MLC convinces managers to run high conviction portfolios on behalf
of our investors by:
• Having sufficient scale to make it commercially viable for the
manager to offer a unique individually managed portfolio to MLC.
With in excess of $45 billion dollars in funds under advice, the
allocation to each of our incumbent managers is substantial
(typically in excess of A$1 billion) and therefore can justify the
additional attention required to manage such portfolios. High
quality international managers will generally not accept individual
mandates for less than US$50 million which is beyond the
means of most Australian investors.
• Entering into sophisticated discussions with the manager in
which we demonstrate that their high-conviction portfolio will not
significantly increase the riskiness for investors due to the overall
MLC multi-manager portfolio.
• Demonstrating that we truly understand what we are buying,
how this may behave throughout a full market cycle, and as such
prove that past performance does not drive our manager hire/fire
decisions.

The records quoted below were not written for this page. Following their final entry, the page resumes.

/-- 43_jumps.md sections 1 and 3 (JF): it jumps when its condition is 0, faults on a negative target it would take
(decision D7), and otherwise advances by 3; both parameters are resolved first, in order (decisions D4, D6, D11, D12,
D16). -/
def Obligations.JumpIfFalseBranches : Prop :=
  SelectedBy 6 (fun ma mb _ => .jf ma mb) ∧
  ∀ (ma mb : Mode) (s : State), ParametersFaultInOrder (.jf ma mb) s ∧
    ∀ a b, Reads s 1 ma a → Reads s 2 mb b →
      (∀ x : Nat, a.toInt = 0 → b.toInt = x → exec (.jf ma mb) s = .next { s with pc := x }) ∧
      (a.toInt = 0 → b.toInt < 0 → s.pc < s.memSize →
        exec (.jf ma mb) s = .next (faulted s .negativeAddress b.toInt)) ∧
      (a.toInt ≠ 0 → exec (.jf ma mb) s = .next { s with pc := s.pc + 3 })

/-- 43_jumps.md section 1: a jump saves and changes nothing but `pc`; a non-negative target is taken even at or beyond `MEM_SIZE`, where
the NEXT step faults on its fetch. -/
def Obligations.JumpBeyondMemoryFaultsAtFetch : Prop :=
  ∀ (i : Instr) (ma mb : Mode) (s : State) (a b : Word) (x : Nat), s.rs = .running → s.pc < s.memSize →
    decode (s.cell s.pc) = .ok i → (i = .jt ma mb ∧ a.toInt ≠ 0 ∨ i = .jf ma mb ∧ a.toInt = 0) →
    Reads s 1 ma a → Reads s 2 mb b → b.toInt = x → s.memSize ≤ x →
    ∃ t, step s = .next t ∧ t = { s with pc := x } ∧
      step t = .next { t with rs := .faulted, diag := some ⟨.exhaustedMemory, x, none, some (x : Int)⟩ }

/-- 44_compare.md section 1 (LT): it stores 1 when the first value is less than the second as signed integers, else 0; a
parameter that does not resolve faults first (decisions D4, D6, D7, D11, D12, D14, D16). -/
def Obligations.LessThanStoresTruth : Prop :=
  SelectedBy 7 (fun ma mb mc => .lt ma mb mc) ∧
  ∀ (ma mb mc : Mode) (s : State), ParametersFaultInOrder (.lt ma mb mc) s ∧
    ∀ a b c, Reads s 1 ma a → Reads s 2 mb b → Designates s 3 mc c →
      ∃ t, exec (.lt ma mb mc) s = .next t ∧ Stores s t c (if a.toInt < b.toInt then 1 else 0) 4 s.inq

/-- 44_compare.md section 2 (EQ): it stores 1 when the two values are equal, else 0; a parameter that does not resolve
faults first (decisions D4, D6, D7, D11, D12, D14, D16). -/
def Obligations.EqualsStoresTruth : Prop :=
  SelectedBy 8 (fun ma mb mc => .eq ma mb mc) ∧
  ∀ (ma mb mc : Mode) (s : State), ParametersFaultInOrder (.eq ma mb mc) s ∧
    ∀ a b c, Reads s 1 ma a → Reads s 2 mb b → Designates s 3 mc c →
      ∃ t, exec (.eq ma mb mc) s = .next t ∧ Stores s t c (if a.toInt = b.toInt then 1 else 0) 4 s.inq

/-- 45_relative_base.md (ARB): it adds the value, read at the old relative base, to the relative base, or faults when the
sum is outside `WORD` (decision D6); a parameter that does not resolve faults first (decisions D4, D7, D11, D12). -/
def Obligations.AdjustRelativeBaseAdds : Prop :=
  SelectedBy 9 (fun ma _ _ => .arb ma) ∧
  ∀ (ma : Mode) (s : State), ParametersFaultInOrder (.arb ma) s ∧
    ∀ a, Reads s 1 ma a →
      (InWord (s.rb.toInt + a.toInt) →
        ∃ r : Word, r.toInt = s.rb.toInt + a.toInt ∧ exec (.arb ma) s = .next { s with rb := r, pc := s.pc + 2 }) ∧
      (¬ InWord (s.rb.toInt + a.toInt) → s.pc < s.memSize →
        exec (.arb ma) s = .next (faulted s .arithmeticOverflow (s.rb.toInt + a.toInt)))

/-- 46_halt.md section 1 (HLT): it sets the run state and changes nothing else, `pc` included (decision D10, log 12), and
a run that comes to it returns Halted. -/
def Obligations.HaltStops : Prop :=
  SelectedBy 99 (fun _ _ _ => .hlt) ∧
  ∀ s : State, exec .hlt s = .next { s with rs := .halted } ∧
    (s.rs = .running → s.pc < s.memSize → decode (s.cell s.pc) = .ok .hlt → ∀ n,
      transact (.run (n + 1)) s = .next (.ran (some .halted), { s with rs := .halted }))

/-! ### One step -/

/-- 47_execution_loop.md section 1: when the word at `pc` of a Running Machine decodes, a step is the meaning of the
instruction it decodes to. -/
def Obligations.StepRunsDecodedInstr : Prop :=
  ∀ (s : State) (i : Instr), s.rs = .running → s.pc < s.memSize → decode (s.cell s.pc) = .ok i → step s = exec i s

/-- 30_encoding.md sections 2 and 5, 46_halt.md section 2 (decisions D8, D12): a Running Machine whose instruction word is negative, or has an opcode that is none of the ten, faults
`UnknownOpcode` with the word or the opcode, at its first check and with nothing else changed. -/
def Obligations.UnknownWordsFault : Prop :=
  ∀ s : State, s.rs = .running → s.pc < s.memSize →
    ((s.cell s.pc).toInt < 0 → step s = .next (faulted s .unknownOpcode (s.cell s.pc).toInt)) ∧
    (0 ≤ (s.cell s.pc).toInt → (s.cell s.pc).toInt % 100 ∉ opcodes →
      step s = .next (faulted s .unknownOpcode ((s.cell s.pc).toInt % 100)))

/-- 60_exceptions.md section 2: a step of a Running Machine faults with a cause and an info exactly when the ordered
checks give them, with fault entry and nothing else; and it suspends exactly when an IN finds the inbound queue empty
after its parameter has resolved. The checks rest on decisions D4 to D8, D11, D12 and D14 (log 14), their order on
decisions D16 and D17 (log 15). -/
def Obligations.StepFaultsByOrderedChecks : Prop :=
  ∀ s : State, s.rs = .running →
    (∀ c info, StepFaults s c info ↔
      step s = .next { s with
        rs := .faulted
        diag := some ⟨c, s.pc, if s.pc < s.memSize then some (s.cell s.pc) else none, some info⟩ }) ∧
    (AtEmptyIn s ↔ step s = .next { s with rs := .suspended })

/-- 47_execution_loop.md section 3: the complete transition table of the run state. A step of a Running Machine always
answers a next state. It is Faulted exactly when the ordered checks give a fault, with only the diagnostic written beside
the run state; Halted exactly at a HLT, with nothing else changed; Suspended exactly at an IN on an empty queue, with
nothing else changed; and otherwise still Running, as the instruction's rule says and with no diagnostic written. A
Suspended Machine becomes Running by `run`, which steps from there, and keeps its run state under every other
transaction. Halted and Faulted are never left, and only the queues change in them.

What the events are and leave rests on the spec's decisions: when a step faults on D4 to D8, D11, D12, D14 (log 14), D16
and D17 (log 15), `pc` after HLT on D10 (log 12), `run` on a Halted or Faulted Machine on D18 (log 11), the host's
transactions on D20 (log 18). -/
def Obligations.RunStateTransitionTable : Prop :=
  (∀ s : State, s.rs = .running → ∃ t, step s = .next t ∧
    (t.rs = .faulted ↔ ∃ c info, StepFaults s c info) ∧ (t.rs = .faulted → ∃ d, t = { s with rs := .faulted, diag := some d }) ∧
    (t.rs = .halted ↔ AtHalt s) ∧ (t.rs = .halted → t = { s with rs := .halted }) ∧
    (t.rs = .suspended ↔ AtEmptyIn s) ∧ (t.rs = .suspended → t = { s with rs := .suspended }) ∧
    (t.rs = .running → t.diag = s.diag ∧ ∃ i, decode (s.cell s.pc) = .ok i ∧ exec i s = .next t)) ∧
  (∀ s : State, s.rs = .suspended →
    (∀ n, run n s = runLoop n { s with rs := .running }) ∧
    ∀ (op : Transaction) (t : State) (r : Reply), (∀ n, op ≠ .run n) → transact op s = .next (r, t) → t.rs = .suspended) ∧
  (∀ s : State, (s.rs = .halted ∨ s.rs = .faulted) →
    ∀ (op : Transaction) (t : State) (r : Reply), transact op s = .next (r, t) →
      ∃ q q', t = { s with inq := q, outq := q' })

In doing so, we can point to many such example over
our history of managing managers in this way since 1986.
Platinum and Maple-Brown Abbott are two such examples having
experienced an extended period of soft performance during the
mid to late 1990’s then subsequently rebounding strongly.
• Suggesting that new investment managers we employ confirm
our credentials by speaking to our other managers.
This article has discussed MLC’s use of high conviction portfolios.
We learned how MLC works with our investment managers to
ensure that these mandates are designed to ensure that each
investment manager has the scope to fully express their views and
insights, and as such get the most from their competitive edge.
MLC is able to use these discrete high conviction investment
mandates through:
• sufficient scale to justify the additional attention required of the
manager to run such mandates,
• a close relationship with our managers and a deep
understanding of their skill and faith in their ability,
• experience gained in multi-manager portfolio construction
since 1986, and a long-term and forward looking focus.
The resulting consolidated MLC portfolios are unique and contain
the best ideas of a number of different investment specialists which
improves the long term wealth creating potential for MLC investors.